Work instruction:
Produce as output only the lines below starting at the line with "congrArg _ (giveRequest_free _ _ s h hg)" and continuing through the line with "(spent : Config.lastSequence", each one exactly as written.
**** Input data ****
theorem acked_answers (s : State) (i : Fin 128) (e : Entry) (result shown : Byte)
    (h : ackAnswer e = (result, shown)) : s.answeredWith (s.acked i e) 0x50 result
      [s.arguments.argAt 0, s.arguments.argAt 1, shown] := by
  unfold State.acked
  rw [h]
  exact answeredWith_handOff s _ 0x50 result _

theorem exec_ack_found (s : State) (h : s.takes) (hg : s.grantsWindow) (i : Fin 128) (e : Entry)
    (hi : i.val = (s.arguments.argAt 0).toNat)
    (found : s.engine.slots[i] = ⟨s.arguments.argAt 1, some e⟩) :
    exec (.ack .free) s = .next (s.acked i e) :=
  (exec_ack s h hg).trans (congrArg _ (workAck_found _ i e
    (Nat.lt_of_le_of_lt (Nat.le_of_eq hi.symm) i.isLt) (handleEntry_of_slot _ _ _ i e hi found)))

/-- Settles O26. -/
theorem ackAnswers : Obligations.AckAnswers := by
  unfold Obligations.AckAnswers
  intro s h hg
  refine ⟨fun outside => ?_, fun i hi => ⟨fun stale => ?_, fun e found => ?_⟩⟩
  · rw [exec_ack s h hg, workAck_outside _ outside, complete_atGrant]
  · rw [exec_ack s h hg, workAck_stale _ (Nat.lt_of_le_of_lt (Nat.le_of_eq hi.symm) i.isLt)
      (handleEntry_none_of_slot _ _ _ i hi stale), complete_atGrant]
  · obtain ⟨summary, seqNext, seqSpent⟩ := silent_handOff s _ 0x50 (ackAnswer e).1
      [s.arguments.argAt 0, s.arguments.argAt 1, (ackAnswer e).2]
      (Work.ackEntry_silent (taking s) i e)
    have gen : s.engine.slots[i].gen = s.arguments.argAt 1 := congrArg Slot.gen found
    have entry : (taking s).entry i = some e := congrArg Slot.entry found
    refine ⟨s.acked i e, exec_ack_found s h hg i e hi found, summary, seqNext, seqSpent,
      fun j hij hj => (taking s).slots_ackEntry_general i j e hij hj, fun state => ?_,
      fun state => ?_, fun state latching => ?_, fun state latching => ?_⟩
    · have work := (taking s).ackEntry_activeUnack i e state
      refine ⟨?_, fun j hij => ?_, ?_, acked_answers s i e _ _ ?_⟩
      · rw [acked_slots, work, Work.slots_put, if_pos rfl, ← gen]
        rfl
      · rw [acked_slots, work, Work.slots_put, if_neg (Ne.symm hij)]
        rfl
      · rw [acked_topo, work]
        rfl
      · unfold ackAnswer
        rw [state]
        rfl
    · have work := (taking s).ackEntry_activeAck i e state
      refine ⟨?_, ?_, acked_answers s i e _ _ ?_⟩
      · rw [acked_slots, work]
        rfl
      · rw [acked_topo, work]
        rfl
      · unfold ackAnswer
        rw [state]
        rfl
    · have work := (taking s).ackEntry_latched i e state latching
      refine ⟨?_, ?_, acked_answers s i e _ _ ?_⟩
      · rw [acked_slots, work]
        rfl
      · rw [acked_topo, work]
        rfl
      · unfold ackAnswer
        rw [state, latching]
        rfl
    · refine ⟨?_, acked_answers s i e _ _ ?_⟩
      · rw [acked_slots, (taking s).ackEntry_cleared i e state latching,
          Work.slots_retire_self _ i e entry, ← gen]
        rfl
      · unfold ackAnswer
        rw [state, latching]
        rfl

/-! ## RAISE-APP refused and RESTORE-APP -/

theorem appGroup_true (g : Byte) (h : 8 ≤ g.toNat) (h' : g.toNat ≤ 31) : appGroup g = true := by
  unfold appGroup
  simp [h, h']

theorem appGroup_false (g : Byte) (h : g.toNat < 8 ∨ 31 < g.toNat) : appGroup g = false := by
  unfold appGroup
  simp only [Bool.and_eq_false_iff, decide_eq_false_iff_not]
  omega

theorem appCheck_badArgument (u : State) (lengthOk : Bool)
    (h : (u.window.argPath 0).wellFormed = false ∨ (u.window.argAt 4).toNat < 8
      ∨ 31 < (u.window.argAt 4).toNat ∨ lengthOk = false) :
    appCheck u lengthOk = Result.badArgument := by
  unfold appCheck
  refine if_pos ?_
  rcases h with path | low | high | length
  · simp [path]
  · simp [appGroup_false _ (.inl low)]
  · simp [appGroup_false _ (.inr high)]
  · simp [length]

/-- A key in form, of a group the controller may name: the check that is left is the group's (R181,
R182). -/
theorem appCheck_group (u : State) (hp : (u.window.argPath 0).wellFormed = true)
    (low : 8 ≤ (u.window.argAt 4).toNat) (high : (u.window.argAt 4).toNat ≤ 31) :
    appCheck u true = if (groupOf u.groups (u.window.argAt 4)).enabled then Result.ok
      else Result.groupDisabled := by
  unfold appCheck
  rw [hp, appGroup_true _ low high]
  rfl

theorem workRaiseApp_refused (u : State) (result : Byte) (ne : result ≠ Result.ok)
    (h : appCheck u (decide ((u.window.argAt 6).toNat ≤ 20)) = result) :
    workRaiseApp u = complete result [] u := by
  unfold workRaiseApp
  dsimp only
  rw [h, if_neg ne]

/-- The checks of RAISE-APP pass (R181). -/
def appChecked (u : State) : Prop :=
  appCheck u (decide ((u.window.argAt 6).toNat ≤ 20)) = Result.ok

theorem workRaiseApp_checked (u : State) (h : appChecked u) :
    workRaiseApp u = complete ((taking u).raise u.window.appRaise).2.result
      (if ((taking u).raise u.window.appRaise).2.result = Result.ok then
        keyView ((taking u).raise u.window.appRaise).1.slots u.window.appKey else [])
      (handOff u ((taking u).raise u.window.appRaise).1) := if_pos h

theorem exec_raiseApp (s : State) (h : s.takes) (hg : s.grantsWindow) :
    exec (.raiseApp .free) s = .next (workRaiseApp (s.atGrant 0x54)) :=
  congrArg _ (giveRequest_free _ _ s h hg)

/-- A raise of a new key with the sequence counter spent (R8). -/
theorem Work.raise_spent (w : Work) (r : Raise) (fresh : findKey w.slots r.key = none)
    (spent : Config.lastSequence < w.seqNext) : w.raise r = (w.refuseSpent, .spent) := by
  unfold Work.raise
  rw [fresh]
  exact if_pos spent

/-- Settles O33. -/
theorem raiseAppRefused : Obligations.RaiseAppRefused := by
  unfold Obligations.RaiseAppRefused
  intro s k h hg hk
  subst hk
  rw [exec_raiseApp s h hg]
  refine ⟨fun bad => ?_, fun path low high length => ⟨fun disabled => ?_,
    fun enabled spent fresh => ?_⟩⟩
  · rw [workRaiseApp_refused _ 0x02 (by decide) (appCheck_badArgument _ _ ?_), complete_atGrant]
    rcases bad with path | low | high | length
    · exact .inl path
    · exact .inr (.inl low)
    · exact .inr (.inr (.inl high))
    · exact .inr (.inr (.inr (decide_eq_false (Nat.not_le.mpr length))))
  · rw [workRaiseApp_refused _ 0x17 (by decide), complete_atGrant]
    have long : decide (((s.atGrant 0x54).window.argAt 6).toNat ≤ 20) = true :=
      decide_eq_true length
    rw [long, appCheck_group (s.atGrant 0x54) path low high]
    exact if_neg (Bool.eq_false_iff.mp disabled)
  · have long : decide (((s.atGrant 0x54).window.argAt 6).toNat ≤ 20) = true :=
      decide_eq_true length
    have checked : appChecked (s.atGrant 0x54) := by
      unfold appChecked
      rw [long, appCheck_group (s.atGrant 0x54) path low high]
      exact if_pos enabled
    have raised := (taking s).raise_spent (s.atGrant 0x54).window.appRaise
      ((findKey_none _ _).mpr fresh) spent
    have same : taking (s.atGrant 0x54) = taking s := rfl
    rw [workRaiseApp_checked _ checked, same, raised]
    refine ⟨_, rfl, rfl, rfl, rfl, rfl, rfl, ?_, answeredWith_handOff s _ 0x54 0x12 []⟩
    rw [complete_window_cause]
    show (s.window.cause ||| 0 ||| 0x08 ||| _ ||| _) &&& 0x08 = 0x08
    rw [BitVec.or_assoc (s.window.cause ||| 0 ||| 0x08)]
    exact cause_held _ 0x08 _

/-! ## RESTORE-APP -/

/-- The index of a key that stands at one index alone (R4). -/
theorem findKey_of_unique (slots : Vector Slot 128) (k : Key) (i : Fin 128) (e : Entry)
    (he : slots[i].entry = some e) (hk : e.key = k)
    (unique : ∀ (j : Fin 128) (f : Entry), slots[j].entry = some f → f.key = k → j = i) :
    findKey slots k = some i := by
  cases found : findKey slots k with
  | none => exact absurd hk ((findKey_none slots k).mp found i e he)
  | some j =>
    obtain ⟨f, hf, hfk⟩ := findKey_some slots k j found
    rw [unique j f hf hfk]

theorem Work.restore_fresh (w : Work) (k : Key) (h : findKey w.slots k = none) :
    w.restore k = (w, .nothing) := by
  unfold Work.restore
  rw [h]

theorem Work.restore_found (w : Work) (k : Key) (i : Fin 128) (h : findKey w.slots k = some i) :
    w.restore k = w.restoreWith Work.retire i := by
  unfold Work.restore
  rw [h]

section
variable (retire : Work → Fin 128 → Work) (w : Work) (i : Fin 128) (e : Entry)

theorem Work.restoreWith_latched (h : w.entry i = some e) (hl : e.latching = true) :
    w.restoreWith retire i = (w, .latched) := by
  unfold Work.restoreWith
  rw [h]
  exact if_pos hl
****
Solution for this problem:
  congrArg _ (giveRequest_free _ _ s h hg)

/-- A raise of a new key with the sequence counter spent (R8). -/
theorem Work.raise_spent (w : Work) (r : Raise) (fresh : findKey w.slots r.key = none)
    (spent : Config.lastSequence < w.seqNext) : w.raise r = (w.refuseSpent, .spent) := by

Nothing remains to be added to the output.